Required work: Copy each line of the following material that has the string "foldl".

Records for the exercise:
__________________________________________________

-- ==== Sys2Proof/Machine/Steep.lean ====
section
/-! DEFINITION. Steep: evaluation of the launch-static words of an image and the residual it leaves (R139-R144, R148).
The value of a static instruction is what the machine itself computes in a scratch cell, so that the residual and the
original agree by construction (R145). -/

namespace Sys2Proof.Machine

/-! ### Evaluating one static word -/

/-- Run an instruction that may carry S = 1 (R21). -/
def runStatic (i : Instr) (s : State) : Option (Host.Outcome State Fault Refusal) :=
  match i with
  | .add v0 v1 v2 v3 v4 => some (execAdd v0 v1 v2 v3 v4 s)
  | .sub v0 v1 v2 v3 v4 => some (execSub v0 v1 v2 v3 v4 s)
  | .and v0 v1 v2 v3 v4 => some (execAnd v0 v1 v2 v3 v4 s)
  | .or v0 v1 v2 v3 v4 => some (execOr v0 v1 v2 v3 v4 s)
  | .xor v0 v1 v2 v3 v4 => some (execXor v0 v1 v2 v3 v4 s)
  | .andn v0 v1 v2 v3 v4 => some (execAndn v0 v1 v2 v3 v4 s)
  | .orn v0 v1 v2 v3 v4 => some (execOrn v0 v1 v2 v3 v4 s)
  | .sll v0 v1 v2 v3 v4 => some (execSll v0 v1 v2 v3 v4 s)
  | .srl v0 v1 v2 v3 v4 => some (execSrl v0 v1 v2 v3 v4 s)
  | .sra v0 v1 v2 v3 v4 => some (execSra v0 v1 v2 v3 v4 s)
  | .rol v0 v1 v2 v3 v4 => some (execRol v0 v1 v2 v3 v4 s)
  | .ror v0 v1 v2 v3 v4 => some (execRor v0 v1 v2 v3 v4 s)
  | .slt v0 v1 v2 v3 v4 => some (execSlt v0 v1 v2 v3 v4 s)
  | .sltn v0 v1 v2 v3 v4 => some (execSltn v0 v1 v2 v3 v4 s)
  | .min v0 v1 v2 v3 v4 => some (execMin v0 v1 v2 v3 v4 s)
  | .max v0 v1 v2 v3 v4 => some (execMax v0 v1 v2 v3 v4 s)
  | .minn v0 v1 v2 v3 v4 => some (execMinn v0 v1 v2 v3 v4 s)
  | .maxn v0 v1 v2 v3 v4 => some (execMaxn v0 v1 v2 v3 v4 s)
  | .mul v0 v1 v2 v3 v4 => some (execMul v0 v1 v2 v3 v4 s)
  | .mulh v0 v1 v2 v3 v4 => some (execMulh v0 v1 v2 v3 v4 s)
  | .mulhn v0 v1 v2 v3 v4 => some (execMulhn v0 v1 v2 v3 v4 s)
  | .div v0 v1 v2 v3 v4 => some (execDiv v0 v1 v2 v3 v4 s)
  | .divn v0 v1 v2 v3 v4 => some (execDivn v0 v1 v2 v3 v4 s)
  | .rem v0 v1 v2 v3 v4 => some (execRem v0 v1 v2 v3 v4 s)
  | .remn v0 v1 v2 v3 v4 => some (execRemn v0 v1 v2 v3 v4 s)
  | .clz v0 v1 v2 v3 => some (execClz v0 v1 v2 v3 s)
  | .ctz v0 v1 v2 v3 => some (execCtz v0 v1 v2 v3 s)
  | .popc v0 v1 v2 v3 => some (execPopc v0 v1 v2 v3 s)
  | .sxb v0 v1 v2 v3 => some (execSxb v0 v1 v2 v3 s)
  | .sxh v0 v1 v2 v3 => some (execSxh v0 v1 v2 v3 s)
  | .sxw v0 v1 v2 v3 => some (execSxw v0 v1 v2 v3 s)
  | .zxb v0 v1 v2 v3 => some (execZxb v0 v1 v2 v3 s)
  | .zxh v0 v1 v2 v3 => some (execZxh v0 v1 v2 v3 s)
  | .zxw v0 v1 v2 v3 => some (execZxw v0 v1 v2 v3 s)
  | .bfx v0 v1 v2 v3 v4 => some (execBfx v0 v1 v2 v3 v4 s)
  | .bfi v0 v1 v2 v3 v4 => some (execBfi v0 v1 v2 v3 v4 s)
  | .sel v0 v1 v2 v3 v4 v5 => some (execSel v0 v1 v2 v3 v4 v5 s)
  | .addi v0 v1 v2 v3 v4 => some (execAddi v0 v1 v2 v3 v4 s)
  | .andi v0 v1 v2 v3 v4 => some (execAndi v0 v1 v2 v3 v4 s)
  | .ori v0 v1 v2 v3 v4 => some (execOri v0 v1 v2 v3 v4 s)
  | .xori v0 v1 v2 v3 v4 => some (execXori v0 v1 v2 v3 v4 s)
  | .slti v0 v1 v2 v3 v4 => some (execSlti v0 v1 v2 v3 v4 s)
  | .sltni v0 v1 v2 v3 v4 => some (execSltni v0 v1 v2 v3 v4 s)
  | .shiSll v0 v1 v2 v3 v4 => some (execShiSll v0 v1 v2 v3 v4 s)
  | .shiSrl v0 v1 v2 v3 v4 => some (execShiSrl v0 v1 v2 v3 v4 s)
  | .shiSra v0 v1 v2 v3 v4 => some (execShiSra v0 v1 v2 v3 v4 s)
  | .shiRol v0 v1 v2 v3 v4 => some (execShiRol v0 v1 v2 v3 v4 s)
  | .shiRor v0 v1 v2 v3 v4 => some (execShiRor v0 v1 v2 v3 v4 s)
  | .muli v0 v1 v2 v3 v4 => some (execMuli v0 v1 v2 v3 v4 s)
  | .lui v0 v1 v2 v3 => some (execLui v0 v1 v2 v3 s)
  | .aui v0 v1 v2 v3 => some (execAui v0 v1 v2 v3 s)
  | .lic v0 v1 v2 v3 => some (execLic v0 v1 v2 v3 s)
  | .beq v0 v1 v2 v3 v4 => some (execBeq v0 v1 v2 v3 v4 s)
  | .bne v0 v1 v2 v3 v4 => some (execBne v0 v1 v2 v3 v4 s)
  | .blt v0 v1 v2 v3 v4 => some (execBlt v0 v1 v2 v3 v4 s)
  | .bge v0 v1 v2 v3 v4 => some (execBge v0 v1 v2 v3 v4 s)
  | .bltn v0 v1 v2 v3 v4 => some (execBltn v0 v1 v2 v3 v4 s)
  | .bgen v0 v1 v2 v3 v4 => some (execBgen v0 v1 v2 v3 v4 s)
  | .bbs v0 v1 v2 v3 v4 => some (execBbs v0 v1 v2 v3 v4 s)
  | .bbc v0 v1 v2 v3 v4 => some (execBbc v0 v1 v2 v3 v4 s)
  | .j v0 v1 v2 => some (execJ v0 v1 v2 s)
  | .loop v0 v1 v2 v3 => some (execLoop v0 v1 v2 v3 s)
  | .ldu v0 v1 v2 v3 v4 => some (execLdu v0 v1 v2 v3 v4 s)
  | _ => none
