/-- Each quantising branch of a graph is one burst deep: where a `quant` of strip j takes its maxima from RD0's blocks, DL0
delays its data and not its maxima, by the burst length B of the strip's constants (R284, R298; assumption 24). -/
def delaysFit (h : Half) : Bool :=
  [12, 13].all fun j => (stripProgram h j).all fun i => match i with
    | .quant a b _ _ _ _ =>
      let b_ := (field (contextConst h j 4) 0 9 : BitVec 9).toNat
      let maxima := decide (b.toNat < 4) && (feeders h (4 * j + b.toNat)).contains 11 && reducesBlocks h
      !maxima || (decide (a.toNat < 4) && (feeders h (4 * j + a.toNat)).contains 14 &&
        !(feeders h (4 * j + b.toNat)).contains 14 && !(delayDepths h).isEmpty && (delayDepths h).all (· == b_))
    | _ => true

/-- The context of one cell from an abstract one, or the reason of R282. -/
def routeGraph (s : State) (cell graph : Nat) (bytes : Mem) : Except (BitVec 8) Mem :=
  let h : Half := { ctx := 0, bytes := bytes }
  let healthy := healthyStrips s cell
  if graphMalformed h then .error 6
  else
    match bindStrips healthy (usedStrips h) ([16, 17].filter (bit healthy)) with
    | none => .error 1
    | some m =>
      if !delaysFit h then .error 3
      else match Config.placeAndRouteFails cell graph bytes with
      | some r => .error (if r = 0 then 2 else 5)
      | none =>
        let b1 := m.foldl (fun b (j, p) => writeByte b (0xC0 + j) (BitVec.ofNat 8 p)) bytes
        .ok ((List.range 66).foldl (fun b key =>
          let w := routeWord h key
          if routeOn w then
            writeBytes b (0x300 + 4 * key) (bytesOf (w ||| (Config.routeChoice cell graph (key / 4) (key % 4)).setWidth 32).toNat 4)
          else b) b1)

/-- The contexts of one cell, in graph order, or the index and the reason of the first failure. -/
def routeCell (s : State) (m : Image) (cell : Nat) : Nat → Except (Nat × BitVec 8) (List (BitVec 4 × Mem))
  | 0 => .ok []
  | k + 1 =>
    match routeCell s m cell k with
    | .error e => .error e
    | .ok cs =>
      match routeGraph s cell k (graphContext m k) with
      | .error r => .error (k, r)
      | .ok b => .ok (cs ++ [(graphCtx m k, b)])

/-- The contexts of every member, in LCELL order. -/
def routeCells (s : State) (m : Image) : List Nat → Except (Nat × BitVec 8) (List (List (BitVec 4 × Mem)))
  | [] => .ok []
  | c :: cs =>
    match routeCell s m c (imgGraphCount m) with
    | .error e => .error e
    | .ok x =>
      match routeCells s m cs with
      | .error e => .error e
      | .ok xs => .ok (x :: xs)

/-- The packets of one member, in ascending KIND order (R126, R133, R174, R203). -/
def memberPackets (t : Task) (lcell : Nat) (ctxs : List (BitVec 4 × Mem)) : List Packet :=
  let target : BitVec 6 := BitVec.ofNat 6 lcell
  let m := t.image
  let words (ws : List (BitVec 32)) : List Byte := ws.flatMap fun w => bytesOf w.toNat 4
  let code : List Byte := match t.residual with
    | some r => words (r.code ++ r.pool)
    | none => readBytes m.bytes codeStart (imgCodeLen m + imgConstLen m)
  [⟨0, target, 0, code⟩] ++
  ctxs.map (fun (n, b) => ⟨1, target, n.toNat * 0x2000, readBytes b 0 0x2000⟩) ++
  (if imgBlocks m = 0 then [] else
    [⟨2, target, 0, (List.range (16 * imgBlocks m)).flatMap fun j => bytesOf (Config.slotEntry m.imgid lcell j).toNat 8⟩]) ++
  (dataBlocks m).map (fun (a, bs) => ⟨3, target, a, bs⟩) ++
  [⟨4, target, 0, t.uniform⟩]

/-- The packets of each row, each row ended by a KIND 5 packet (R126). -/
def packetRows (t : Task) (ctxs : List (List (BitVec 4 × Mem))) : List (List Packet) :=
  (List.range t.h).map fun y =>
    ((List.range t.w).flatMap fun x => memberPackets t (y * t.w + x) (ctxs.getD (y * t.w + x) [])) ++
      [⟨5, BitVec.ofNat 6 (y * t.w), 0, []⟩]

/-- A cell before its task starts: nothing runs until stage 7 (R8, R13, R124). -/
def placedCell (n : Nat) (t : Task) : Cell :=
  { Cell.fresh with core := { Cell.fresh.core with stopIssue := true }, task := n, part := t.part }

/-- PLACE_AND_ROUTE: the contexts are made and the packets of stage 6 are ready, or the launch ends with PNRFAIL
(R124, R281, R282). -/
def placeAndRoute (n : Nat) (s : State) : Option State :=
  match taskAt s n with
  | none => none
  | some t =>
    if t.stage ≠ .place || !(partOf s t.part).resident then none
    else
      match routeCells s t.image t.cells with
      | .error (g, r) =>
        (match (queueAt s t.q).cmd with
         | none => none
         | some c => failLaunch s (unpin s t) t.q n c 2 t.steep (BitVec.ofNat 32 (g * 256 + r.toNat)))
      | .ok ctxs =>
        let s1 := { s with tasks := put s.tasks n { t with stage := .config, rows := packetRows t ctxs } }
        some { s1 with cells := t.cells.foldl (fun m id => put m id (placedCell n t)) s1.cells }

def execPlaceAndRoute (n : Nat) (s : State) : Host.Outcome State Fault Refusal := settleQueues s (placeAndRoute n s)

end Sys2Proof.Machine
end

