-- ==== Sys2Proof/Machine/Dispatch.lean ====
section
/-! DEFINITION. One arm per instruction: the meaning it runs. -/

namespace Sys2Proof.Machine
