-- ==== Sys2Proof/Laws/State.lean ====
section
/-! SUPPORT. What each named update of a state, a cell and a core leaves of every field: one lemma per field and update. -/

namespace Sys2Proof.Laws

open Sys2Proof.Machine

/-! ### `setCell` -/

@[simp] theorem setCell_now (s : State) (id : Nat) (c : Cell) : (setCell s id c).now = s.now := rfl
@[simp] theorem setCell_free (s : State) (id : Nat) (c : Cell) : (setCell s id c).free = s.free := rfl
@[simp] theorem setCell_agenda (s : State) (id : Nat) (c : Cell) : (setCell s id c).agenda = s.agenda := rfl
@[simp] theorem setCell_focus (s : State) (id : Nat) (c : Cell) : (setCell s id c).focus = s.focus := rfl
@[simp] theorem setCell_unitNext (s : State) (id : Nat) (c : Cell) : (setCell s id c).unitNext = s.unitNext := rfl
@[simp] theorem setCell_rotor (s : State) (id : Nat) (c : Cell) : (setCell s id c).rotor = s.rotor := rfl
@[simp] theorem setCell_tasks (s : State) (id : Nat) (c : Cell) : (setCell s id c).tasks = s.tasks := rfl
@[simp] theorem setCell_nextTask (s : State) (id : Nat) (c : Cell) : (setCell s id c).nextTask = s.nextTask := rfl
@[simp] theorem setCell_parts (s : State) (id : Nat) (c : Cell) : (setCell s id c).parts = s.parts := rfl
@[simp] theorem setCell_barriers (s : State) (id : Nat) (c : Cell) : (setCell s id c).barriers = s.barriers := rfl
@[simp] theorem setCell_counters (s : State) (id : Nat) (c : Cell) : (setCell s id c).counters = s.counters := rfl
@[simp] theorem setCell_queues (s : State) (id : Nat) (c : Cell) : (setCell s id c).queues = s.queues := rfl
@[simp] theorem setCell_images (s : State) (id : Nat) (c : Cell) : (setCell s id c).images = s.images := rfl
@[simp] theorem setCell_caddy (s : State) (id : Nat) (c : Cell) : (setCell s id c).caddy = s.caddy := rfl
@[simp] theorem setCell_caddyClock (s : State) (id : Nat) (c : Cell) : (setCell s id c).caddyClock = s.caddyClock := rfl
@[simp] theorem setCell_mem (s : State) (id : Nat) (c : Cell) : (setCell s id c).mem = s.mem := rfl
@[simp] theorem setCell_remote (s : State) (id : Nat) (c : Cell) : (setCell s id c).remote = s.remote := rfl
@[simp] theorem setCell_poison (s : State) (id : Nat) (c : Cell) : (setCell s id c).poison = s.poison := rfl
@[simp] theorem setCell_heat (s : State) (id : Nat) (c : Cell) : (setCell s id c).heat = s.heat := rfl
@[simp] theorem setCell_heatTick (s : State) (id : Nat) (c : Cell) : (setCell s id c).heatTick = s.heatTick := rfl
@[simp] theorem setCell_tlb (s : State) (id : Nat) (c : Cell) : (setCell s id c).tlb = s.tlb := rfl
@[simp] theorem setCell_msgs (s : State) (id : Nat) (c : Cell) : (setCell s id c).msgs = s.msgs := rfl
@[simp] theorem setCell_resps (s : State) (id : Nat) (c : Cell) : (setCell s id c).resps = s.resps := rfl
@[simp] theorem setCell_nextMsg (s : State) (id : Nat) (c : Cell) : (setCell s id c).nextMsg = s.nextMsg := rfl
@[simp] theorem setCell_asks (s : State) (id : Nat) (c : Cell) : (setCell s id c).asks = s.asks := rfl
@[simp] theorem setCell_nextPerf (s : State) (id : Nat) (c : Cell) : (setCell s id c).nextPerf = s.nextPerf := rfl
@[simp] theorem setCell_sends (s : State) (id : Nat) (c : Cell) : (setCell s id c).sends = s.sends := rfl
@[simp] theorem setCell_decs (s : State) (id : Nat) (c : Cell) : (setCell s id c).decs = s.decs := rfl
@[simp] theorem setCell_windows (s : State) (id : Nat) (c : Cell) : (setCell s id c).windows = s.windows := rfl
@[simp] theorem setCell_access (s : State) (id : Nat) (c : Cell) : (setCell s id c).access = s.access := rfl
@[simp] theorem setCell_revocations (s : State) (id : Nat) (c : Cell) : (setCell s id c).revocations = s.revocations := rfl
@[simp] theorem setCell_migrations (s : State) (id : Nat) (c : Cell) : (setCell s id c).migrations = s.migrations := rfl
@[simp] theorem setCell_published (s : State) (id : Nat) (c : Cell) : (setCell s id c).published = s.published := rfl
@[simp] theorem setCell_owners (s : State) (id : Nat) (c : Cell) : (setCell s id c).owners = s.owners := rfl
@[simp] theorem setCell_flying (s : State) (id : Nat) (c : Cell) : (setCell s id c).flying = s.flying := rfl
@[simp] theorem setCell_jobs (s : State) (id : Nat) (c : Cell) : (setCell s id c).jobs = s.jobs := rfl
@[simp] theorem setCell_admitted (s : State) (id : Nat) (c : Cell) : (setCell s id c).admitted = s.admitted := rfl
@[simp] theorem setCell_jobNo (s : State) (id : Nat) (c : Cell) : (setCell s id c).jobNo = s.jobNo := rfl
@[simp] theorem setCell_jobServed (s : State) (id : Nat) (c : Cell) : (setCell s id c).jobServed = s.jobServed := rfl
@[simp] theorem setCell_links (s : State) (id : Nat) (c : Cell) : (setCell s id c).links = s.links := rfl
@[simp] theorem setCell_fw (s : State) (id : Nat) (c : Cell) : (setCell s id c).fw = s.fw := rfl
@[simp] theorem setCell_shadow (s : State) (id : Nat) (c : Cell) : (setCell s id c).shadow = s.shadow := rfl
@[simp] theorem setCell_cells (s : State) (id : Nat) (c : Cell) : (setCell s id c).cells = put s.cells id c := rfl
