theorem RoundTrip.bar (l : BitVec 3) : RoundTrip.Statement (.bar l) := by
  refine coreRound rfl fun v hv h => ?_
  have h0 : (field v 24 6).toNat = 50 := by simp [hv, field_push_low, field_push_high]
  have h1 : (field v 12 2).toNat = 0 := by simp [hv, field_push_low, field_push_high]
  delta decodeCore decodeBarrier
  rw [h0, h1]
  simp [hv, demand_legal, h, field_push_low, field_push_high, bit]

theorem RoundTrip.barr (d : BitVec 5) (a : BitVec 5) (l : BitVec 3) (c : BitVec 3) : RoundTrip.Statement (.barr d a l c) := by
  refine coreRound rfl fun v hv h => ?_
  have h0 : (field v 24 6).toNat = 50 := by simp [hv, field_push_low, field_push_high]
  have h1 : (field v 12 2).toNat = 1 := by simp [hv, field_push_low, field_push_high]
  delta decodeCore decodeBarrier
  rw [h0, h1]
  simp [hv, demand_legal, h, field_push_low, field_push_high, bit]

theorem RoundTrip.bara (l : BitVec 3) : RoundTrip.Statement (.bara l) := by
  refine coreRound rfl fun v hv h => ?_
  have h0 : (field v 24 6).toNat = 50 := by simp [hv, field_push_low, field_push_high]
  have h1 : (field v 12 2).toNat = 2 := by simp [hv, field_push_low, field_push_high]
  delta decodeCore decodeBarrier
  rw [h0, h1]
  simp [hv, demand_legal, h, field_push_low, field_push_high, bit]

theorem RoundTrip.barw (l : BitVec 3) : RoundTrip.Statement (.barw l) := by
  refine coreRound rfl fun v hv h => ?_
  have h0 : (field v 24 6).toNat = 50 := by simp [hv, field_push_low, field_push_high]
  have h1 : (field v 12 2).toNat = 3 := by simp [hv, field_push_low, field_push_high]
  delta decodeCore decodeBarrier
  rw [h0, h1]
  simp [hv, demand_legal, h, field_push_low, field_push_high, bit]

theorem RoundTrip.sig (a : BitVec 5) : RoundTrip.Statement (.sig a) := by
  refine coreRound rfl fun v hv h => ?_
  have h0 : (field v 24 6).toNat = 51 := by simp [hv, field_push_low, field_push_high]
  have h1 : (field v 12 2).toNat = 0 := by simp [hv, field_push_low, field_push_high]
  delta decodeCore decodeSignal
  rw [h0, h1]
  simp [hv, demand_legal, h, field_push_low, field_push_high, bit]

theorem RoundTrip.waitc (a : BitVec 5) : RoundTrip.Statement (.waitc a) := by
  refine coreRound rfl fun v hv h => ?_
  have h0 : (field v 24 6).toNat = 51 := by simp [hv, field_push_low, field_push_high]
  have h1 : (field v 12 2).toNat = 1 := by simp [hv, field_push_low, field_push_high]
  delta decodeCore decodeSignal
  rw [h0, h1]
  simp [hv, demand_legal, h, field_push_low, field_push_high, bit]

theorem RoundTrip.clrp (a : BitVec 5) (b : BitVec 5) : RoundTrip.Statement (.clrp a b) := by
  refine coreRound rfl fun v hv h => ?_
  have h0 : (field v 24 6).toNat = 52 := by simp [hv, field_push_low, field_push_high]
  have h1 : (field v 0 9).toNat = 0 := by simp [hv, field_push_low, field_push_high]
  delta decodeCore decodePresence
  rw [h0, h1]
  simp [hv, demand_legal, h, field_push_low, field_push_high, bit]

theorem RoundTrip.setp (a : BitVec 5) (b : BitVec 5) : RoundTrip.Statement (.setp a b) := by
  refine coreRound rfl fun v hv h => ?_
  have h0 : (field v 24 6).toNat = 52 := by simp [hv, field_push_low, field_push_high]
  have h1 : (field v 0 9).toNat = 1 := by simp [hv, field_push_low, field_push_high]
  delta decodeCore decodePresence
  rw [h0, h1]
  simp [hv, demand_legal, h, field_push_low, field_push_high, bit]

theorem RoundTrip.enq (q : BitVec 3) (f : BitVec 5) (c : BitVec 3) : RoundTrip.Statement (.enq q f c) := by
  refine coreRound rfl fun v hv h => ?_
  have h0 : (field v 24 6).toNat = 53 := by simp [hv, field_push_low, field_push_high]
  delta decodeCore
  rw [h0]
  simp [hv, demand_legal, h, field_push_low, field_push_high, bit]

theorem RoundTrip.enqi (q : BitVec 3) (l : BitVec 5) (o : BitVec 16) : RoundTrip.Statement (.enqi q l o) := by
  refine coreRound rfl fun v hv h => ?_
  have h0 : (field v 24 6).toNat = 54 := by simp [hv, field_push_low, field_push_high]
  delta decodeCore
  rw [h0]
  simp [hv, demand_legal, h, field_push_low, field_push_high, bit]

theorem RoundTrip.tokw (t : BitVec 6) : RoundTrip.Statement (.tokw t) := by
  refine coreRound rfl fun v hv h => ?_
  have h0 : (field v 24 6).toNat = 55 := by simp [hv, field_push_low, field_push_high]
  have h1 : (field v 12 2).toNat = 0 := by simp [hv, field_push_low, field_push_high]
  delta decodeCore decodeToken
  rw [h0, h1]
  simp [hv, demand_legal, h, field_push_low, field_push_high, bit]

theorem RoundTrip.tokq (d : BitVec 5) (t : BitVec 6) : RoundTrip.Statement (.tokq d t) := by
  refine coreRound rfl fun v hv h => ?_
  have h0 : (field v 24 6).toNat = 55 := by simp [hv, field_push_low, field_push_high]
  have h1 : (field v 12 2).toNat = 1 := by simp [hv, field_push_low, field_push_high]
  delta decodeCore decodeToken
  rw [h0, h1]
  simp [hv, demand_legal, h, field_push_low, field_push_high, bit]

theorem RoundTrip.kset (k : BitVec 3) (x : BitVec 5) (p : BitVec 2) : RoundTrip.Statement (.kset k x p) := by
  refine coreRound rfl fun v hv h => ?_
  have h0 : (field v 24 6).toNat = 56 := by simp [hv, field_push_low, field_push_high]
  have h1 : (field v 0 4).toNat = 0 := by simp [hv, field_push_low, field_push_high]
  delta decodeCore decodeMask
  rw [h0, h1]
  simp [hv, demand_legal, h, field_push_low, field_push_high, bit]

theorem RoundTrip.krange (k : BitVec 3) (x : BitVec 5) : RoundTrip.Statement (.krange k x) := by
  refine coreRound rfl fun v hv h => ?_
  have h0 : (field v 24 6).toNat = 56 := by simp [hv, field_push_low, field_push_high]
  have h1 : (field v 0 4).toNat = 1 := by simp [hv, field_push_low, field_push_high]
  delta decodeCore decodeMask
  rw [h0, h1]
  simp [hv, demand_legal, h, field_push_low, field_push_high, bit]

theorem RoundTrip.kand (k : BitVec 3) (a : BitVec 3) (b : BitVec 3) : RoundTrip.Statement (.kand k a b) := by
  refine coreRound rfl fun v hv h => ?_
  have h0 : (field v 24 6).toNat = 56 := by simp [hv, field_push_low, field_push_high]
  have h1 : (field v 0 4).toNat = 2 := by simp [hv, field_push_low, field_push_high]
  delta decodeCore decodeMask
  rw [h0, h1]
  simp [hv, demand_legal, h, field_push_low, field_push_high, bit]

theorem RoundTrip.kor (k : BitVec 3) (a : BitVec 3) (b : BitVec 3) : RoundTrip.Statement (.kor k a b) := by
  refine coreRound rfl fun v hv h => ?_
  have h0 : (field v 24 6).toNat = 56 := by simp [hv, field_push_low, field_push_high]
  have h1 : (field v 0 4).toNat = 3 := by simp [hv, field_push_low, field_push_high]
  delta decodeCore decodeMask
  rw [h0, h1]
  simp [hv, demand_legal, h, field_push_low, field_push_high, bit]

theorem RoundTrip.knot (k : BitVec 3) (a : BitVec 3) : RoundTrip.Statement (.knot k a) := by
  refine coreRound rfl fun v hv h => ?_
  have h0 : (field v 24 6).toNat = 56 := by simp [hv, field_push_low, field_push_high]
  have h1 : (field v 0 4).toNat = 4 := by simp [hv, field_push_low, field_push_high]
  delta decodeCore decodeMask
  rw [h0, h1]
  simp [hv, demand_legal, h, field_push_low, field_push_high, bit]

theorem RoundTrip.kpop (a : BitVec 3) (x : BitVec 5) : RoundTrip.Statement (.kpop a x) := by
  refine coreRound rfl fun v hv h => ?_
  have h0 : (field v 24 6).toNat = 56 := by simp [hv, field_push_low, field_push_high]
  have h1 : (field v 0 4).toNat = 5 := by simp [hv, field_push_low, field_push_high]
  delta decodeCore decodeMask
  rw [h0, h1]
  simp [hv, demand_legal, h, field_push_low, field_push_high, bit]

theorem RoundTrip.swopen (w : BitVec 4) (a : BitVec 5) (b : BitVec 5) : RoundTrip.Statement (.swopen w a b) := by
  refine coreRound rfl fun v hv h => ?_
  have h0 : (field v 24 6).toNat = 57 := by simp [hv, field_push_low, field_push_high]
  have h1 : (field v 0 9).toNat = 0 := by simp [hv, field_push_low, field_push_high]
  delta decodeCore decodeWindow
  rw [h0, h1]
  simp [hv, demand_legal, h, field_push_low, field_push_high, bit]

__________________________________________________

Task output:
        let b1 := m.foldl (fun b (j, p) => writeByte b (0xC0 + j) (BitVec.ofNat 8 p)) bytes
        .ok ((List.range 66).foldl (fun b key =>
        some { s1 with cells := t.cells.foldl (fun m id => put m id (placedCell n t)) s1.cells }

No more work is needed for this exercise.